O'Brien P C, Roos D E, Liew K H, Trotter G E, Barton M B, Walker Q J, Poulsen M G, Olver I N
Department of Radiation Oncology, Newcastle Mater Hospital, NSW.
Med J Aust. 1996 Oct 21;165(8):424-7.
To assess the results and toxicity of a regimen of combined chemotherapy and radiotherapy for patients with non-AIDS-related primary central nervous system lymphoma.
Prospective assessment of patients treated with intravenous methotrexate followed by cranial irradiation between 1 January 1991 and 31 July 1995.

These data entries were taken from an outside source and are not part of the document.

theorem Alike.viewOwner (c : Nat) (m : MereAt) : (t.core c).viewOwner m = (s.core c).viewOwner m := by
  rw [← Core.viewOwner_still, h.cores, Core.viewOwner_still]
theorem Alike.staleOwner (c : Nat) (m : MereAt) : (t.core c).staleOwner m = (s.core c).staleOwner m := by
  rw [← Core.staleOwner_still, h.cores, Core.staleOwner_still]
theorem Alike.tileOwner (c e : Nat) : (t.core c).tileOwner e = (s.core c).tileOwner e := by
  rw [← Core.tileOwner_still, h.cores, Core.tileOwner_still]
theorem Alike.accOwner (c e : Nat) : (t.core c).accOwner e = (s.core c).accOwner e := by
  rw [← Core.accOwner_still, h.cores, Core.accOwner_still]
theorem Alike.granOwner (c e : Nat) : (t.core c).granOwner e = (s.core c).granOwner e := by
  rw [← Core.granOwner_still, h.cores, Core.granOwner_still]
theorem Alike.looseRead (c key c' off fresh : Nat) :
    (t.core c).looseRead key c' off fresh = (s.core c).looseRead key c' off fresh := by
  rw [← Core.looseRead_still, h.cores, Core.looseRead_still]
theorem Alike.queryValue (c g fr off : Nat) :
    Machine.queryValue (t.core c) c g fr off = Machine.queryValue (s.core c) c g fr off := by
  rw [← queryValue_still, h.cores, queryValue_still]
theorem Alike.mereEdit (c c' : Nat) (m : MereAt) (b : Byte) (clears sets : Bool) :
    Machine.mereEdit (t.core c) c' m b clears sets = Machine.mereEdit (s.core c) c' m b clears sets := by
  rw [← mereEdit_still, h.cores, mereEdit_still]
theorem Alike.inReset (c : Nat) : (t.core c).inReset = (s.core c).inReset := by
  have hc := congrArg Core.inReset (h.cores c)
  exact hc
theorem Alike.stores (c : Nat) : (t.core c).stores = (s.core c).stores := by
  have hc := congrArg Core.stores (h.cores c)
  exact hc
theorem Alike.markers (c : Nat) : (t.core c).markers = (s.core c).markers := by
  have hc := congrArg Core.markers (h.cores c)
  exact hc

/-- A group of one is a group of the other, its splits apart. -/
theorem Alike.get? (c g : Nat) :
    (Table.get? (t.core c).groups g).map Group.still = (Table.get? (s.core c).groups g).map Group.still := by
  rw [← Core.get?_still, h.cores, Core.get?_still]

/-- What is read of a group, its splits apart. -/
theorem Alike.ofGroup {α : Type} (c g : Nat) (F : Group → α) (d : α) (hF : ∀ x : Group, F x = F x.still) :
    (match Table.get? (t.core c).groups g with
      | some x => F x
      | none => d) =
    match Table.get? (s.core c).groups g with
      | some x => F x
      | none => d := by
  have hg := h.get? c g
  rcases hs : Table.get? (s.core c).groups g with _ | x <;> rcases ht : Table.get? (t.core c).groups g with _ | y <;>
    simp only [hs, ht, Option.map_none, Option.map_some, Option.some.injEq, reduceCtorEq] at hg ⊢
  rw [hF y, hg, ← hF x]

/-- A task of one is a task of the other, its account apart. -/
theorem Alike.task (n : Nat) : (Table.get? t.tasks n).map Task.still = (Table.get? s.tasks n).map Task.still := by
  rw [← Table.get?_map, h.tasks, Table.get?_map]

theorem Alike.chanByte (c elem b : Nat) : t.chanByte c elem b = s.chanByte c elem b := by
  have hstill : ∀ u : State, u.chanByte c elem b = (u.tasks.map (fun e => (e.1, e.2.still))).findSome? (fun e =>
      if e.2.place ≠ c then none else
      match findPos (fun n => decide (n = elem)) e.2.chanGrans with
      | none => none
      | some i => match chanSlot e.2.chans (8 * i + b / 128) with
        | none => none
        | some (ch, pos) => match Table.get? e.2.chans ch with
          | none => none
          | some x =>
            let at' := (pos + x.depth - x.popPos % x.depth) % x.depth
            if at' < x.full.length then some (e.1, ch, at') else none) := fun u => by
    rw [List.findSome?_map]; rfl
  rw [hstill t, h.tasks, ← hstill s]
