-- ==== Sys2Proof/Machine/HostInterface.lean ====
section
/-! DEFINITION. What the host and the environment do to the machine (70_reset_and_hazards.md R190 to R199, R205): supply
input bytes, step until the core stops, read the end of a run, and the whole run from creation to report. -/

namespace Sys2Proof.Machine

/-- The environment supplies bytes, in order, after those not yet taken (R141, R143). -/
def State.supply (s : State) (bytes : List Byte) : State := { s with input := s.input ++ bytes }

/-- What the host reports of a run (R193). -/
inductive Report where
  /-- The load failed; no step was taken (R195). -/
  | loadFault (e : LoadFault)
  /-- The core stopped: the cause and pc (R199). -/
  | stopped (cause : Cause) (pc : Word)
deriving DecidableEq, Repr

/-- What the host reads of a machine whose run is over: its load fault, or else its cause and pc; nothing of a machine
that still runs (R193, R199, R204). -/
def State.report (s : State) : Option Report :=
  match s.loadFault with
  | some e => some (.loadFault e)
  | none => if s.stopped then some (.stopped s.cause s.pc) else none

/-- Where the host's loop leaves a run, with the machine as it then is (R193, R204, R205). -/
inductive RunEnd where
  /-- The run is over and this is its report. -/
  | reported (r : Report) (s : State)
  /-- The next step is a READ that no byte enables; the run goes on when the environment supplies one (R205). -/
  | waiting (s : State)
  /-- The host ceased to step a running core (R109, R205). -/
  | abandoned (s : State)
  /-- The machine took no step for another reason. No run from creation comes here. -/
  | noStep (s : State)
deriving DecidableEq, Repr

/-- The host's loop (R193): step while `stopped = 0`, at most `k` times, since a run need not end (R205). -/
def runUntilStop : Nat → State → RunEnd
  | 0, s =>
    match s.report with
    | some r => .reported r s
    | none => .abandoned s
  | k + 1, s =>
    match s.report with
    | some r => .reported r s
    | none =>
      match step s with
      | .next t => runUntilStop k t
      | .refused .waitsForInput => .waiting s
      | .refused _ => .noStep s
      | .fault _ => .noStep s

/-- `Run(CAPACITY, program, input bytes)` (R193), on a machine with parameters `m`, its loop cut after `k` steps (a DESIGN
CHOICE, notes/assumptions/30.md): create the machine, load the program, report a load fault and end, or else step until
the core stops and report. -/
def run (m : Params) (p : LoaderParams) (program bytes : List Byte) (k : Nat) : RunEnd :=
  match (State.create m).load p program with
  | .next s => runUntilStop k (s.supply bytes)
  | .refused _ => .noStep (State.create m)
  | .fault _ => .noStep (State.create m)

end Sys2Proof.Machine
end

Patients attending nine Australian and New Zealand centres who were eligible and gave informed consent.
Probability of survival at two years, and acute toxicity.
Twenty-four patients were treated. Their probability of survival at two years was 70% (95% confidence interval [CI], 45%-95%). The acute toxicity of the regimen was minimal in most cases, but one patient died of treatment-related neutropenia and subsequent sepsis. Two patients showed progression of pre-existing short term memory disturbance, without evidence of recurrent lymphoma.

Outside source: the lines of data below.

-- ==== Sys2Proof/Tests/Slice0.lean ====
section
/-! SUPPORT. The model's own tests: the refusals of WellFormed, a written-out word per instruction, single steps from
the vectors of spec/95_test_vectors.md, the loader, and for each obligation with hypotheses a witness that meets them. -/

namespace Sys2Proof.Tests

open Sys2Proof Sys2Proof.Machine

/-- A small machine: XLEN 8, NREG 2, SP_IDX 0 and PC_IDX 1, CAPACITY 255, the largest that R6 allows it. -/
def small : Params := ⟨8, 2, .spThenPc, 255⟩

/-! ## WellFormed refuses: one ill-formed term for each check -/

theorem test_wf_refuses_too_few_operands : wellFormedOperands .add [.reg 0, .reg 1] = false := by decide
theorem test_wf_refuses_too_many_operands : wellFormedOperands .brk [.reg 0] = false := by decide
theorem test_wf_refuses_constant_dest_of_move : wellFormedOperands .move [.const 5, .reg 0] = false := by decide
theorem test_wf_refuses_character_src_of_move : wellFormedOperands .move [.reg 0, .char 65] = false := by decide
theorem test_wf_refuses_address_of_load : wellFormedOperands .load [.reg 0, .addr 64] = false := by decide
theorem test_wf_refuses_address_of_push : wellFormedOperands .push [.addr 100] = false := by decide
theorem test_wf_takes_a_legal_form : wellFormedOperands .write [.char 255] = true := by decide
theorem test_wf_refuses_unknown_header :
    (fieldsOf .reference 0xD000_00000000_00000000_00000000).wellFormed .reference = false := by decide
theorem test_wf_refuses_reserved_bits :
    (fieldsOf .reference 0x32C1_00000000_00000005_00000000).wellFormed .reference = false := by decide
theorem test_wf_refuses_register_16 :
    (fieldsOf .reference 0x32C0_00000010_00000005_00000000).wellFormed .reference = false := by decide
theorem test_wf_refuses_character_256 :
    (fieldsOf .reference 0x6800_00000100_00000000_00000000).wellFormed .reference = false := by decide
theorem test_wf_refuses_used_absent_slot :
    (fieldsOf .reference 0x1200_00000000_00000001_00000000).wellFormed .reference = false := by decide
theorem test_wf_refuses_instruction_with_register_16 :
    (Instr.moveRR 16 0).wellFormed .reference = false := by decide
theorem test_wf_refuses_instruction_with_constant_2_32 :
    (Instr.pushC 0x1_0000_0000).wellFormed .reference = false := by decide
theorem test_wf_refuses_instruction_with_address_2_32 :
    (Instr.jumpA 0x1_0000_0000).wellFormed .reference = false := by decide
theorem test_wf_refuses_register_2_of_a_small_machine : (Instr.popR 2).wellFormed small = false := by decide
theorem test_wf_refuses_constant_256_of_a_small_machine : (Instr.pushC 256).wellFormed small = false := by decide
theorem test_wf_takes_the_largest_payloads_of_a_small_machine :
    (Instr.addRAC 1 255 255).wellFormed small = true := by decide
theorem test_wf_takes_boundary_payloads :
    (fieldsOf .reference 0x32C0_0000000F_FFFFFFFF_00000000).wellFormed .reference = true := by decide
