/-! ### Reading working registers -/

@[simp] theorem noteReads_cfg (names : List RegName) (s : State) : (noteReads names s).cfg = s.cfg := rfl
@[simp] theorem noteReads_state (names : List RegName) (s : State) : (noteReads names s).state = s.state := rfl
@[simp] theorem noteReads_devState (names : List RegName) (s : State) : (noteReads names s).devState = s.devState := rfl
@[simp] theorem noteReads_err (names : List RegName) (s : State) : (noteReads names s).err = s.err := rfl
@[simp] theorem noteReads_pending (names : List RegName) (s : State) : (noteReads names s).pending = s.pending := rfl
@[simp] theorem noteReads_idByte (names : List RegName) (s : State) : (noteReads names s).idByte = s.idByte := rfl
@[simp] theorem noteReads_pwrOld (names : List RegName) (s : State) : (noteReads names s).pwrOld = s.pwrOld := rfl
@[simp] theorem noteReads_pwrNew (names : List RegName) (s : State) : (noteReads names s).pwrNew = s.pwrNew := rfl
@[simp] theorem noteReads_pwrVerify (names : List RegName) (s : State) : (noteReads names s).pwrVerify = s.pwrVerify := rfl
@[simp] theorem noteReads_raw (names : List RegName) (s : State) : (noteReads names s).raw = s.raw := rfl
@[simp] theorem noteReads_ax (names : List RegName) (s : State) : (noteReads names s).ax = s.ax := rfl
@[simp] theorem noteReads_mapped (names : List RegName) (s : State) : (noteReads names s).mapped = s.mapped := rfl
@[simp] theorem noteReads_out (names : List RegName) (s : State) : (noteReads names s).out = s.out := rfl
@[simp] theorem noteReads_comp (names : List RegName) (s : State) : (noteReads names s).comp = s.comp := rfl
@[simp] theorem noteReads_timer (names : List RegName) (s : State) : (noteReads names s).timer = s.timer := rfl
@[simp] theorem noteReads_rst (names : List RegName) (s : State) : (noteReads names s).rst = s.rst := rfl
@[simp] theorem noteReads_cancel (names : List RegName) (s : State) : (noteReads names s).cancel = s.cancel := rfl
@[simp] theorem noteReads_response (names : List RegName) (s : State) : (noteReads names s).response = s.response := rfl
@[simp] theorem noteReads_faultRec (names : List RegName) (s : State) : (noteReads names s).faultRec = s.faultRec := rfl
@[simp] theorem noteReads_unmarkedReads (names : List RegName) (s : State) : (noteReads names s).unmarkedReads = s.unmarkedReads ++ names := rfl
@[simp] theorem noteReads_schedule (names : List RegName) (s : State) : (noteReads names s).schedule = s.schedule := rfl
@[simp] theorem noteReads_events (names : List RegName) (s : State) : (noteReads names s).events = s.events := rfl
@[simp] theorem noteReads_txnCount (names : List RegName) (s : State) : (noteReads names s).txnCount = s.txnCount := rfl
@[simp] theorem noteReads_call (names : List RegName) (s : State) : (noteReads names s).call = s.call := rfl
@[simp] theorem noteReads_ret (names : List RegName) (s : State) : (noteReads names s).ret = s.ret := rfl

Combined-modality therapy improves survival in patients with non-AIDS-related primary central nervous system lymphoma, at least in the short term, relative to radiotherapy alone. The combined regimen resulted in only moderate treatment-related morbidity. Longer follow-up is required for a more accurate estimate of late effects and long-term survival prospects.

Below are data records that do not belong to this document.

/-- The marks that the invariant gives each reading state leave it no unmarked register to record. -/
theorem Effect.keeps_inv {s t : State} (h : Inv s) (he : Effect s t) : Inv t := by
  have idle {c : StateCode} (hp : s.pending = none) (hs : s.state = c) (hc : c ≠ stTerminated) : Idle s :=
    h.idle (hs ▸ hc) hp
  have answered {c : StateCode} (hs : s.state = c) (hc : c ≠ stTerminated) : Idle (takeAnswer s) :=
    h.idle_takeAnswer (hs ▸ hc)
  cases he with
  | noStep => exact h
  | issue w hp hw => exact h.inv_issueRequest hw
  | issueWrite w hp hw hs =>
    rw [Reg.unmarkedName_of_valid _ (h.pwrNewValid hs), noteReads_nil]
    exact h.inv_issueRequest hw
  | badAnswer e w hp hr hs he => exact inv_raiseFatal h.noUnmarkedRead (h.devState_iff_inPollLoop hp hs he)
  | idRead w b hp hr hs =>
    exact h.inv_enter hs { answered hs (by decide) with } rfl (by decide) (by simp [readsOf, markOf])
  | idMatch hp hs =>
    rw [Reg.unmarkedName_of_valid _ (h.idByteValid hs), noteReads_nil]
    exact h.inv_enter hs (idle hp hs (by decide)) rfl (by decide) (fun _ hr => nomatch hr)
  | idMismatch hp hs =>
    rw [Reg.unmarkedName_of_valid _ (h.idByteValid hs), noteReads_nil]
    exact inv_raiseFatal h.noUnmarkedRead (by simp [h.devInHandshake, hs, Exc.InPollLoop])
  | pwrRead w b hp hr hs =>
    exact h.inv_enter hs { answered hs (by decide) with } rfl (by decide) (by simp [readsOf, markOf])
  | pwrSet hp hs =>
    rw [Reg.unmarkedName_of_valid _ (h.pwrOldValid hs), noteReads_nil]
    exact h.inv_enter hs { idle hp hs (by decide) with } rfl (by decide) (by simp [readsOf, markOf])
  | pwrWrite w hp hr hs =>
    exact h.inv_enter hs (answered hs (by decide)) rfl (by decide) (fun _ hr => nomatch hr)
  | pwrVerify w b hp hr hs =>
    refine Idle.inv_gotoState ?_ (by decide) rfl (fun _ hr => nomatch hr)
    exact { answered hs (by decide) with }
  | stop hp hs =>
    exact h.inv_enter hs (idle hp hs (by decide)) rfl (by decide) (fun _ hr => nomatch hr)
  | pollRead w bs hp hr hb hs =>
    exact h.inv_enter hs { answered hs (by decide) with } rfl (by decide) (by simp [readsOf, markOf, rawOfAnswer])
  | decode a hp hs =>
    rw [Raw.unmarkedNames_of_valid (h.rawValid hs), noteReads_nil]
    exact h.inv_enter hs { idle hp hs (by decide) with } rfl (by decide) (by simp [readsOf, markOf, Axes.get])
  | map m o c hp hs =>
    rw [Axes.unmarkedNames_of_valid _ (h.axValid hs), noteReads_nil]
    exact h.inv_enter hs { idle hp hs (by decide) with } rfl (by decide) (by simp [readsOf, markOf, Axes.get])
  | publish m o c hp hs =>
    obtain ⟨hm, ho, hc⟩ := h.publishValid hs
    rw [Axes.unmarkedNames_of_valid _ hm, Axes.unmarkedNames_of_valid _ ho, Axes.unmarkedNames_of_valid _ hc,
      List.append_nil, List.append_nil, noteReads_nil]
    exact h.inv_enter hs { idle hp hs (by decide) with } rfl (by decide) (fun _ hr => nomatch hr)
  | wait hp hs =>
    exact h.inv_enter hs (idle hp hs (by decide)) rfl (by decide) (fun _ hr => nomatch hr)

/-- Settles O44: the reset, a turn of another agent and the effect of the state each keep the invariant. -/
theorem stepKeepsInvariant : Obligations.StepKeepsInvariant := by
  intro s t h hstep
  obtain ⟨_, rfl⟩ | ⟨turn, later, rfl⟩ | ⟨later, he⟩ := step_effect h.noCall h.legal hstep
  · exact inv_takeReset s
  · exact (h.withSchedule later).inv_takeTurn turn
  · exact he.keeps_inv (h.withSchedule later)

end Sys2Proof.Machine
end

section
/-! The statements of 10_state.md about reset, runs and the registers that a step writes. -/

namespace Sys2Proof.Machine

/-! ### Reset and runs -/

/-- Settles O38: each value is the one `State.reset` gives. -/
theorem resetValues : Obligations.ResetValues :=
  ⟨rfl, rfl, rfl, rfl, rfl, rfl, rfl, rfl, rfl, rfl, rfl, rfl, rfl, rfl, rfl,
    fun a => by cases a <;> exact ⟨rfl, rfl, rfl, rfl⟩, rfl, rfl⟩

/-- Settles O43: the reset state is what a reset step makes of it. -/
theorem resetHasInvariant : Obligations.ResetHasInvariant := inv_takeReset State.reset

/-- From a state with the invariant the next one has it too. -/
theorem Inv.exists_next {s : State} (h : Inv s) : ∃ t, step s = .next t ∧ Inv t := by
  obtain ⟨t, ht⟩ := step_next_of_noCall h.noCall
  exact ⟨t, ht, stepKeepsInvariant s t h ht⟩

/-- Settles O45: the empty record of unmarked reads is part of the invariant that the step keeps. -/
theorem invariantNeverStops : Obligations.InvariantNeverStops := by
  refine ⟨fun s => step_next_of_noCall, fun s h => ?_⟩
  obtain ⟨t, ht, hinv⟩ := h.exists_next
  exact ⟨t, ht, hinv.noUnmarkedRead⟩

/-- A run starts in the invariant: its start is a reset under its own configuration and schedule. -/
theorem inv_launch (cfg : Config) (turns : List Turn) : Inv (launch cfg turns) :=
  inv_takeReset { State.reset with cfg := cfg, schedule := turns }

/-- Settles O46, by induction on the length of the run. -/
theorem runsNeverStop : Obligations.RunsNeverStop := by
  intro cfg turns k
  obtain ⟨t, hrun, hinv⟩ := run_keeps Inv (fun _ h => h.exists_next) k (inv_launch cfg turns)
  exact ⟨t, hrun, hinv, hinv.noUnmarkedRead⟩

/-! ### What no step writes, and what it only adds to -/

/-- Settles O48: a reset keeps the configuration, and neither a turn nor an operation names it. -/
theorem configurationConstant : Obligations.ConfigurationConstant := by
  intro s t h
  obtain ⟨_, rfl⟩ | ⟨_, turn, later, _, _, rfl⟩ | ⟨_, later, _, hrun⟩ := step_next h
  · rfl
  · simp
  · obtain he | ⟨_, rfl⟩ | ⟨hframe, _⟩ := runSequencer_next hrun
    · exact he.cfg_eq
    · rfl
    · rw [hframe]

/-- Settles O49: a reset and a turn send nothing, and every operation appends. -/
theorem eventsOnlyAppended : Obligations.EventsOnlyAppended := by
  intro s t h
  obtain ⟨_, rfl⟩ | ⟨_, turn, later, _, _, rfl⟩ | ⟨_, later, _, hrun⟩ := step_next h
  · exact ⟨[], by simp⟩
  · exact ⟨[], by simp⟩
  · obtain he | ⟨_, rfl⟩ | ⟨_, hev⟩ := runSequencer_next hrun
    · obtain ⟨es, hes⟩ := he.events_extended
      exact ⟨es, hes.symm⟩
    · exact ⟨_, rfl⟩
    · exact hev

/-! ### The writers of DEV_STATE and ERR, and the requests -/

/-- Settles O53: only a reset and the `Effect` of S_PWR_VERIFY's answer write DEV_STATE. -/
theorem devStateWriters : Obligations.DevStateWriters := by
  intro s t h hne
  obtain ⟨hr, rfl⟩ | ⟨_, turn, later, _, _, rfl⟩ | ⟨hr, later, _, hrun⟩ := step_next h
  · exact .inl ⟨hr, rfl⟩
  · simp at hne
  · obtain he | ⟨_, rfl⟩ | ⟨hframe, _⟩ := runSequencer_next hrun
    · obtain heq | ⟨ht, hs, hans⟩ := he.devState_cases
      · exact absurd heq hne
      · exact .inr ⟨ht, hr, hs, hans⟩
    · exact absurd rfl hne
    · rw [hframe] at hne
      exact absurd rfl hne

/-- Settles O54: an error is raised outside S_TERMINATED only, where the invariant says that ERR is 0. -/
theorem errWriters : Obligations.ErrWriters := by
  intro s t hinv h hne
  obtain ⟨hr, rfl⟩ | ⟨turn, later, rfl⟩ | ⟨later, he⟩ := step_effect hinv.noCall hinv.legal h
  · exact .inl ⟨hr, rfl⟩
  · simp at hne
  · obtain heq | ⟨hs, hfatal⟩ := he.err_cases
    · exact absurd heq hne
    · exact .inr ⟨hinv.err_zero hs, hfatal⟩

/-- Settles O50: of a step's three kinds only the effect of a state makes a request, and it is the state's own. -/
theorem requestsAreTheStatesOwn : Obligations.RequestsAreTheStatesOwn := by
  intro s t hinv h
  obtain ⟨_, rfl⟩ | ⟨turn, later, rfl⟩ | ⟨later, he⟩ := step_effect hinv.noCall hinv.legal h
  · exact .inl rfl
  · exact .inl (by simp)
  · exact he.request_cases

/-! ### The transitions of STATE -/

/-- A configuration whose expected ID byte is 0. -/
def zeroCfg : Config :=
  { deviceAddr := 0#7, devidReg := 0#8, powerCtlReg := 0#8, dataStartReg := 0, expectedDevid := 0#8, pollInterval := 0 }

/-- A state of the sequence with every register written, the timer expired and no transaction pending. -/
def standingIn (c : StateCode) (idByte : Byte) (cancel : Bool) : State :=
  { State.reset with
    cfg := zeroCfg, state := c, devState := decide (6 ≤ c.toNat)
    idByte := Reg.written idByte, pwrOld := Reg.written 0#8, pwrNew := Reg.written 0#8, pwrVerify := Reg.written 0#8
    raw := rawOfAnswer [], ax := Axes.written ⟨0#16, 0#16, 0#16⟩, mapped := Axes.written ⟨0#32, 0#32, 0#32⟩
    out := Axes.written ⟨0#64, 0#64, 0#64⟩, comp := Axes.written ⟨0#64, 0#64, 0#64⟩
    timer := .expired, cancel := cancel }

theorem markOf_standingIn (c : StateCode) (idByte : Byte) (cancel : Bool) (r : RegName) :
    markOf (standingIn c idByte cancel) r = true := by
  cases r with
  | raw i => fin_cases i <;> rfl
  | ax a | mapped a | out a | comp a => cases a <;> rfl
  | idByte | pwrOld | pwrNew | pwrVerify => rfl

theorem inv_standingIn {c : StateCode} (hc : c.toNat ≤ 11) (idByte : Byte) (cancel : Bool) :
    Inv (standingIn c idByte cancel) :=
  Idle.inv ⟨rfl, rfl, rfl, rfl, rfl, rfl⟩ hc rfl (fun r _ => markOf_standingIn c idByte cancel r) (fun _ => nofun)

/-- The state with its own request pending and answered; a state that has no request stays as it is. -/
def withAnswer (a : Answer) (s : State) : State :=
  { s with pending := requestOf s, response := (requestOf s).map fun _ => a }

theorem Inv.inv_withAnswer {s : State} (h : Inv s) (a : Answer) : Inv (withAnswer a s) :=
  { h with
    pendingWord := fun _ hw => hw
    answerPaired := fun hr => by simpa [withAnswer] using hr }

/-- An answer that is legal for the request of a state (30_encoding.md R77). -/
def goodAnswer (c : StateCode) : Answer :=
  if c = stPwrWrite then .ack else if c = stPollRead then .data (List.replicate 6 0#8) else .data [0#8]

/-- A state from which the sequencer takes a transition: to S_STOPPED by CANCEL, to S_TERMINATED by FAIL or a wrong ID byte,
and to any other state by the legal answer or without one. -/
def startOf (p : StateCode × StateCode) : State :=
  if p.2 = stStopped then standingIn p.1 0#8 true
  else if p.2 = stTerminated then withAnswer .fail (standingIn p.1 1#8 false)
  else withAnswer (goodAnswer p.1) (standingIn p.1 0#8 false)

theorem inv_startOf {p : StateCode × StateCode} (hp : p.1.toNat ≤ 11) : Inv (startOf p) := by
  unfold startOf
  split
  · exact inv_standingIn hp _ _
  · split <;> exact (inv_standingIn hp _ _).inv_withAnswer _

/-- STATE after a step, when the step has a next state. -/
def stateAfter (s : State) : Option StateCode :=
  match step s with
  | .next t => some t.state
  | .fault _ => none
  | .refused _ => none

theorem exists_next_of_stateAfter {s : State} {c : StateCode} (h : stateAfter s = some c) :
    ∃ t, step s = .next t ∧ t.state = c := by
  unfold stateAfter at h
  split at h
  · exact ⟨_, ‹_›, Option.some.inj h⟩
  all_goals cases h

/-- Each transition of 10_state.md R21, run on the model. -/
theorem startOf_moves : ∀ p ∈ legalTransitions, p.1.toNat ≤ 11 ∧ (startOf p).state = p.1 ∧ (startOf p).rst = false ∧
    stateAfter (startOf p) = some p.2 := by
  simp only [legalTransitions, List.forall_mem_cons]
  refine ⟨?_, ?_, ?_, ?_, ?_, ?_, ?_, ?_, ?_, ?_, ?_, ?_, ?_, ?_, ?_, ?_, ?_, ?_, nofun⟩
  all_goals decide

评估联合化疗和放疗方案对非艾滋病相关原发性中枢神经系统淋巴瘤患者的治疗效果及毒性。
对1991年1月1日至1995年7月31日期间接受静脉注射甲氨蝶呤随后进行颅脑照射治疗的患者进行前瞻性评估。
来自澳大利亚和新西兰九个中心且符合条件并签署知情同意书的患者。
两年生存率及急性毒性。
24例患者接受了治疗。他们的两年生存率为70%(95%置信区间[CI],45%-95%)。该方案的急性毒性在大多数情况下极小,但有1例患者死于治疗相关的中性粒细胞减少症及随后的败血症。2例患者原有短期记忆障碍病情进展,无复发性淋巴瘤证据。
相对于单纯放疗,联合治疗可提高非艾滋病相关原发性中枢神经系统淋巴瘤患者的生存率,至少在短期内如此。联合方案仅导致中度的治疗相关发病率。需要更长时间的随访以更准确地评估远期效应和长期生存前景。